Naphthoquinones from Catalpa bungei “Jinsi” as potent antiproliferation agents inducing DNA damage

Structure-guided isolation of a CH 2 Cl 2 -soluble fraction of the heartwood of Catalpa bungei “Jinsi” provided two new naphthoquinones, 9-hydroxy-4-oxo- α -lapachone ( 1 ) and 6-hydroxy-4-oxo- α -lapachone ( 2 ), together with three undescribed ones ( 3 – 5 ) and six known ones ( 6 – 11 ). The structures were elucidated on the basis of spectroscopic methods including electronic circular dichroism calculation. The antiproliferative effects of these isolates were evaluated in human breast adenocarcinoma cells MCF7. (4 R )-4,9-dihydroxy- α -lapachone ( 5 ) and (4 S )-4,9-dihydroxy- α -lapachone ( 6 ) exhibited the significant activities with IC 50 values of 2.19 and 2.41 μM, respectively.
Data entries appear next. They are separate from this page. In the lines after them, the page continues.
-- ==== Sys2Proof/Laws/EvolvesMemory.lean ====
section
/-!
SUPPORT. Every operation of Memory.lean is an evolution (Laws/Evolves.lean).
-/
namespace Sys2Proof
namespace Machine

variable {pm : Part → Bool} {a : Store} {s : State}

theorem passErrors_evolves (h_stalls : pm .stalls = true) (h : Evolves pm a s.store) (whole : Bool)
    (mine : Nat → Bool) (errs : List (Nat × Nat × Nat)) :
    Evolves pm a (passErrors whole mine errs s).store := by
  unfold passErrors; try dsimp only
  repeat' first
    | with_reducible assumption | (intro _; try beta_reduce)
    | (with_reducible first | apply foldl_evolves | apply memError_evolves | apply wordRead_evolves)
    | simp only [store_mk, store_eta] | split

theorem execSramScrubPass_evolves (h_stalls : pm .stalls = true) (h : Evolves pm a s.store) (late : Bool)
    (errs : List (Nat × Nat × Nat)) {sx : State} (he : execSramScrubPass late errs s = .next sx) :
    Evolves pm a sx.store := by
  unfold execSramScrubPass at he; rw [← Host.Outcome.next.inj he]
  repeat' first
    | with_reducible assumption | (intro _; try beta_reduce)
    | (with_reducible first | apply ite_evolves | apply lifeAdd_evolves | apply passErrors_evolves | apply raise_evolves | apply setF_evolves)
    | simp only [store_mk, store_eta] | split

theorem execPatrolScrub_evolves (h_stalls : pm .stalls = true) (h : Evolves pm a s.store) (busy : Bool)
    (errs : List (Nat × Nat × Nat)) {sx : State} (he : execPatrolScrub busy errs s = .next sx) :
    Evolves pm a sx.store := by
  unfold execPatrolScrub at he; rw [← Host.Outcome.next.inj he]
  repeat' first
    | with_reducible assumption | (intro _; try beta_reduce)
    | (with_reducible first | apply ite_evolves | apply passErrors_evolves | apply put_evolves)
    | simp only [store_mk, store_eta] | split

theorem execMr4Poll_evolves (h : Evolves pm a s.store) (hot : Bool) {sx : State} (he : execMr4Poll hot s = .next sx) :
    Evolves pm a sx.store := by
  unfold execMr4Poll at he; rw [← Host.Outcome.next.inj he]
  repeat' first
    | with_reducible assumption
    | (with_reducible first | apply ite_evolves | apply raise_evolves | apply setF_evolves) | split

theorem execDqsOscillatorCheck_evolves (h : Evolves pm a s.store) {sx : State}
    (he : execDqsOscillatorCheck s = .next sx) :
    Evolves pm a sx.store := by
  unfold execDqsOscillatorCheck at he; rw [← Host.Outcome.next.inj he]
  with_reducible assumption

theorem showSr_evolves (h : Evolves pm a s.store) (ch : Nat) (on : Bool) : Evolves pm a (showSr ch on s).store := by
  unfold showSr; try dsimp only
  repeat' first | with_reducible assumption | (with_reducible first | apply ite_evolves | apply put_evolves)

theorem lpIssued_evolves (h : Evolves pm a s.store) :
    Evolves pm a (lpIssued s).store := by
  unfold lpIssued; try dsimp only
  repeat' first
    | with_reducible assumption | (intro _; try beta_reduce)
    | simp only [store_mk, store_eta] | split

theorem selfRefreshEntry_evolves (h : Evolves pm a s.store) (ch : Fin 2) :
    Evolves pm a (selfRefreshEntry ch s).store := by
  unfold selfRefreshEntry; try dsimp only
  repeat' first
    | with_reducible assumption | (intro _; try beta_reduce)
    | (with_reducible first | apply ite_evolves | apply addSat_evolves | apply lifeAdd_evolves | apply showSr_evolves)
    | simp only [store_mk, store_eta] | split

theorem execSelfRefreshEntry_evolves (h : Evolves pm a s.store) (ch : Fin 2) {sx : State}
    (he : execSelfRefreshEntry ch s = .next sx) :
    Evolves pm a sx.store := by
  unfold execSelfRefreshEntry at he; rw [← Host.Outcome.next.inj he]
  repeat' first | with_reducible assumption | (with_reducible first | apply selfRefreshEntry_evolves)

theorem lpRequest_evolves (h : Evolves pm a s.store) (ch : Fin 2) : Evolves pm a (lpRequest ch s).store := by
  unfold lpRequest
  repeat' first
    | with_reducible assumption | (with_reducible first | apply showSr_evolves) | simp only [store_mk, store_eta]

theorem execSelfRefreshExit_evolves (h : Evolves pm a s.store) (ch : Fin 2) {sx : State}
    (he : execSelfRefreshExit ch s = .next sx) :
    Evolves pm a sx.store := by
  unfold execSelfRefreshExit at he; rw [← Host.Outcome.next.inj he]
  repeat' first | with_reducible assumption | (with_reducible first | apply ite_evolves | apply lpRequest_evolves)

theorem lpTouch_evolves (h : Evolves pm a s.store) (aa : Nat) (n : Nat) : Evolves pm a (lpTouch aa n s).store := by
  unfold lpTouch; try dsimp only
  repeat' first
    | with_reducible assumption | (intro _; try beta_reduce)
    | (with_reducible first | apply ite_evolves | apply lpRequest_evolves)

theorem lpWrites_evolves (h : Evolves pm a s.store) (aa : Nat) (n : Nat) :
    Evolves pm a (lpWrites aa n s).store := by
  unfold lpWrites; try dsimp only
  repeat' first
    | with_reducible assumption | (intro _; try beta_reduce)
    | simp only [store_mk, store_eta] | split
The structure-activity relationship of 1 – 11 in the antiproliferative assay was then discussed. The most potent 5 and 6 were found to induce cell arrest in G1 phage through DNA damage. The findings provided some valuable insights for the discovery and structural modification of α -lapachone as antiproliferative lead compounds against human breast adenocarcinoma cells.